■ **Work task**
Using the material that follows, output exactly the lines from the one containing "s.lanes := rfl" through the one containing "s.sessions := rfl", with both ends kept.

[[ Data extract open ]]

/-! ### cancelDelivery -/

@[simp] theorem State.cancelDelivery_resetnLow (p : Party) : (s.cancelDelivery p).resetnLow = s.resetnLow := by
  unfold State.cancelDelivery; split <;> [(split <;> rfl); rfl]
@[simp] theorem State.cancelDelivery_partState (p : Party) : (s.cancelDelivery p).partState = s.partState := by
  unfold State.cancelDelivery; split <;> [(split <;> rfl); rfl]
@[simp] theorem State.cancelDelivery_swept (p : Party) : (s.cancelDelivery p).swept = s.swept := by
  unfold State.cancelDelivery; split <;> [(split <;> rfl); rfl]
@[simp] theorem State.cancelDelivery_hardResets (p : Party) : (s.cancelDelivery p).hardResets = s.hardResets := by
  unfold State.cancelDelivery; split <;> [(split <;> rfl); rfl]
@[simp] theorem State.cancelDelivery_clock (p : Party) : (s.cancelDelivery p).clock = s.clock := by
  unfold State.cancelDelivery; split <;> [(split <;> rfl); rfl]
@[simp] theorem State.cancelDelivery_tickPhase (p : Party) : (s.cancelDelivery p).tickPhase = s.tickPhase := by
  unfold State.cancelDelivery; split <;> [(split <;> rfl); rfl]
@[simp] theorem State.cancelDelivery_leaseTick (p : Party) : (s.cancelDelivery p).leaseTick = s.leaseTick := by
  unfold State.cancelDelivery; split <;> [(split <;> rfl); rfl]
@[simp] theorem State.cancelDelivery_cells (p : Party) : (s.cancelDelivery p).cells = s.cells := by
  unfold State.cancelDelivery; split <;> [(split <;> rfl); rfl]
@[simp] theorem State.cancelDelivery_records (p : Party) : (s.cancelDelivery p).records = s.records := by
  unfold State.cancelDelivery; split <;> [(split <;> rfl); rfl]
@[simp] theorem State.cancelDelivery_refreshPointer (p : Party) : (s.cancelDelivery p).refreshPointer = s.refreshPointer := by
  unfold State.cancelDelivery; split <;> [(split <;> rfl); rfl]
@[simp] theorem State.cancelDelivery_refreshDebt (p : Party) : (s.cancelDelivery p).refreshDebt = s.refreshDebt := by
  unfold State.cancelDelivery; split <;> [(split <;> rfl); rfl]
@[simp] theorem State.cancelDelivery_claims (p : Party) : (s.cancelDelivery p).claims = s.claims := by
  unfold State.cancelDelivery; split <;> [(split <;> rfl); rfl]
@[simp] theorem State.cancelDelivery_queue (p : Party) : (s.cancelDelivery p).queue = s.queue := by
  unfold State.cancelDelivery; split <;> [(split <;> rfl); rfl]
@[simp] theorem State.cancelDelivery_nextTicket (p : Party) : (s.cancelDelivery p).nextTicket = s.nextTicket := by
  unfold State.cancelDelivery; split <;> [(split <;> rfl); rfl]
@[simp] theorem State.cancelDelivery_orphan (p : Party) : (s.cancelDelivery p).orphan = s.orphan := by
  unfold State.cancelDelivery; split <;> [(split <;> rfl); rfl]
@[simp] theorem State.cancelDelivery_log (p : Party) : (s.cancelDelivery p).log = s.log := by
  unfold State.cancelDelivery; split <;> [(split <;> rfl); rfl]
@[simp] theorem State.cancelDelivery_lastLane (p : Party) : (s.cancelDelivery p).lastLane = s.lastLane := by
  unfold State.cancelDelivery; split <;> [(split <;> rfl); rfl]
@[simp] theorem State.cancelDelivery_streak (p : Party) : (s.cancelDelivery p).streak = s.streak := by
  unfold State.cancelDelivery; split <;> [(split <;> rfl); rfl]
@[simp] theorem State.cancelDelivery_occasion (p : Party) : (s.cancelDelivery p).occasion = s.occasion := by
  unfold State.cancelDelivery; split <;> [(split <;> rfl); rfl]
@[simp] theorem State.cancelDelivery_lanes (p : Party) : (s.cancelDelivery p).lanes = s.lanes := by
  unfold State.cancelDelivery; split <;> [(split <;> rfl); rfl]
@[simp] theorem State.cancelDelivery_events (p : Party) : (s.cancelDelivery p).events = s.events := by
  unfold State.cancelDelivery; split <;> [(split <;> rfl); rfl]
@[simp] theorem State.cancelDelivery_eventCounter (p : Party) : (s.cancelDelivery p).eventCounter = s.eventCounter := by
  unfold State.cancelDelivery; split <;> [(split <;> rfl); rfl]
@[simp] theorem State.cancelDelivery_mask (p : Party) : (s.cancelDelivery p).mask = s.mask := by
  unfold State.cancelDelivery; split <;> [(split <;> rfl); rfl]
@[simp] theorem State.cancelDelivery_sessions (p : Party) : (s.cancelDelivery p).sessions = s.sessions := by
  unfold State.cancelDelivery; split <;> [(split <;> rfl); rfl]
@[simp] theorem State.cancelDelivery_buffers (p : Party) : (s.cancelDelivery p).buffers = s.buffers := by
  unfold State.cancelDelivery; split <;> [(split <;> rfl); rfl]
@[simp] theorem State.cancelDelivery_engine (p : Party) : (s.cancelDelivery p).engine = s.engine := by
  unfold State.cancelDelivery; split <;> [(split <;> rfl); rfl]
@[simp] theorem State.cancelDelivery_groupEnable (p : Party) : (s.cancelDelivery p).groupEnable = s.groupEnable := by
  unfold State.cancelDelivery; split <;> [(split <;> rfl); rfl]
@[simp] theorem State.cancelDelivery_port (p : Party) : (s.cancelDelivery p).port = s.port := by
  unfold State.cancelDelivery; split <;> [(split <;> rfl); rfl]
@[simp] theorem State.cancelDelivery_pending (p : Party) : (s.cancelDelivery p).pending = s.pending := by
  unfold State.cancelDelivery; split <;> [(split <;> rfl); rfl]

/-! ### modPort -/

@[simp] theorem State.modPort_resetnLow (f : Port → Port) : (s.modPort f).resetnLow = s.resetnLow := rfl
@[simp] theorem State.modPort_partState (f : Port → Port) : (s.modPort f).partState = s.partState := rfl
@[simp] theorem State.modPort_swept (f : Port → Port) : (s.modPort f).swept = s.swept := rfl
@[simp] theorem State.modPort_hardResets (f : Port → Port) : (s.modPort f).hardResets = s.hardResets := rfl
@[simp] theorem State.modPort_clock (f : Port → Port) : (s.modPort f).clock = s.clock := rfl
@[simp] theorem State.modPort_tickPhase (f : Port → Port) : (s.modPort f).tickPhase = s.tickPhase := rfl
@[simp] theorem State.modPort_leaseTick (f : Port → Port) : (s.modPort f).leaseTick = s.leaseTick := rfl
@[simp] theorem State.modPort_cells (f : Port → Port) : (s.modPort f).cells = s.cells := rfl
@[simp] theorem State.modPort_records (f : Port → Port) : (s.modPort f).records = s.records := rfl
@[simp] theorem State.modPort_refreshPointer (f : Port → Port) : (s.modPort f).refreshPointer = s.refreshPointer := rfl
@[simp] theorem State.modPort_refreshDebt (f : Port → Port) : (s.modPort f).refreshDebt = s.refreshDebt := rfl
@[simp] theorem State.modPort_array (f : Port → Port) : (s.modPort f).array = s.array := rfl
@[simp] theorem State.modPort_claims (f : Port → Port) : (s.modPort f).claims = s.claims := rfl
@[simp] theorem State.modPort_queue (f : Port → Port) : (s.modPort f).queue = s.queue := rfl
@[simp] theorem State.modPort_nextTicket (f : Port → Port) : (s.modPort f).nextTicket = s.nextTicket := rfl
@[simp] theorem State.modPort_orphan (f : Port → Port) : (s.modPort f).orphan = s.orphan := rfl
@[simp] theorem State.modPort_log (f : Port → Port) : (s.modPort f).log = s.log := rfl
@[simp] theorem State.modPort_lastLane (f : Port → Port) : (s.modPort f).lastLane = s.lastLane := rfl
@[simp] theorem State.modPort_streak (f : Port → Port) : (s.modPort f).streak = s.streak := rfl
@[simp] theorem State.modPort_occasion (f : Port → Port) : (s.modPort f).occasion = s.occasion := rfl
@[simp] theorem State.modPort_lanes (f : Port → Port) : (s.modPort f).lanes = s.lanes := rfl
@[simp] theorem State.modPort_events (f : Port → Port) : (s.modPort f).events = s.events := rfl
@[simp] theorem State.modPort_eventCounter (f : Port → Port) : (s.modPort f).eventCounter = s.eventCounter := rfl
@[simp] theorem State.modPort_mask (f : Port → Port) : (s.modPort f).mask = s.mask := rfl
@[simp] theorem State.modPort_sessions (f : Port → Port) : (s.modPort f).sessions = s.sessions := rfl
@[simp] theorem State.modPort_buffers (f : Port → Port) : (s.modPort f).buffers = s.buffers := rfl
@[simp] theorem State.modPort_engine (f : Port → Port) : (s.modPort f).engine = s.engine := rfl
@[simp] theorem State.modPort_groupEnable (f : Port → Port) : (s.modPort f).groupEnable = s.groupEnable := rfl
@[simp] theorem State.modPort_pending (f : Port → Port) : (s.modPort f).pending = s.pending := rfl

/-! ### Numbered parts: what each update leaves of a lane, a session, a buffer, a claim -/

@[simp] theorem State.setLane_lane (n : LaneId) (l : Lane) (m : LaneId) :
    (s.setLane n l).lane m = if m = n then l else s.lane m := by
  show (s.lanes.set n.val l n.isLt)[m.val] = if m = n then l else s.lanes[m.val]
  rw [Vector.getElem_set]
  simp only [Fin.ext_iff, eq_comm]


@[simp] theorem State.modLane_lane (n : LaneId) (f : Lane → Lane) (m : LaneId) :
    (s.modLane n f).lane m = if m = n then f (s.lane n) else s.lane m := State.setLane_lane s n _ m

@[simp] theorem State.setSession_session (c : Ctl) (t : Option Byte) (d : Ctl) :
    (s.setSession c t).session d = if d = c then t else s.session d := by
  show (s.sessions.set c.val t c.isLt)[d.val] = if d = c then t else s.sessions[d.val]
  rw [Vector.getElem_set]
  simp only [Fin.ext_iff, eq_comm]

@[simp] theorem State.setBuffer_buffer (c : Ctl) (m : Memory) (d : Ctl) :
    (s.setBuffer c m).buffer d = if d = c then m else s.buffer d := by
  show (s.buffers.set c.val m c.isLt)[d.val] = if d = c then m else s.buffers[d.val]
  rw [Vector.getElem_set]
  simp only [Fin.ext_iff, eq_comm]

@[simp] theorem State.setClaim_claim (i : ClaimId) (c : Option Claim) (j : ClaimId) :
    (s.setClaim i c).claim j = if j = i then c else s.claim j := by
  show (s.claims.set i.val c i.isLt)[j.val] = if j = i then c else s.claims[j.val]
  rw [Vector.getElem_set]
  simp only [Fin.ext_iff, eq_comm]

[[ Data extract closed ]]

■ **Written response**
@[simp] theorem State.modPort_lanes (f : Port → Port) : (s.modPort f).lanes = s.lanes := rfl
@[simp] theorem State.modPort_events (f : Port → Port) : (s.modPort f).events = s.events := rfl
@[simp] theorem State.modPort_eventCounter (f : Port → Port) : (s.modPort f).eventCounter = s.eventCounter := rfl
@[simp] theorem State.modPort_mask (f : Port → Port) : (s.modPort f).mask = s.mask := rfl
@[simp] theorem State.modPort_sessions (f : Port → Port) : (s.modPort f).sessions = s.sessions := rfl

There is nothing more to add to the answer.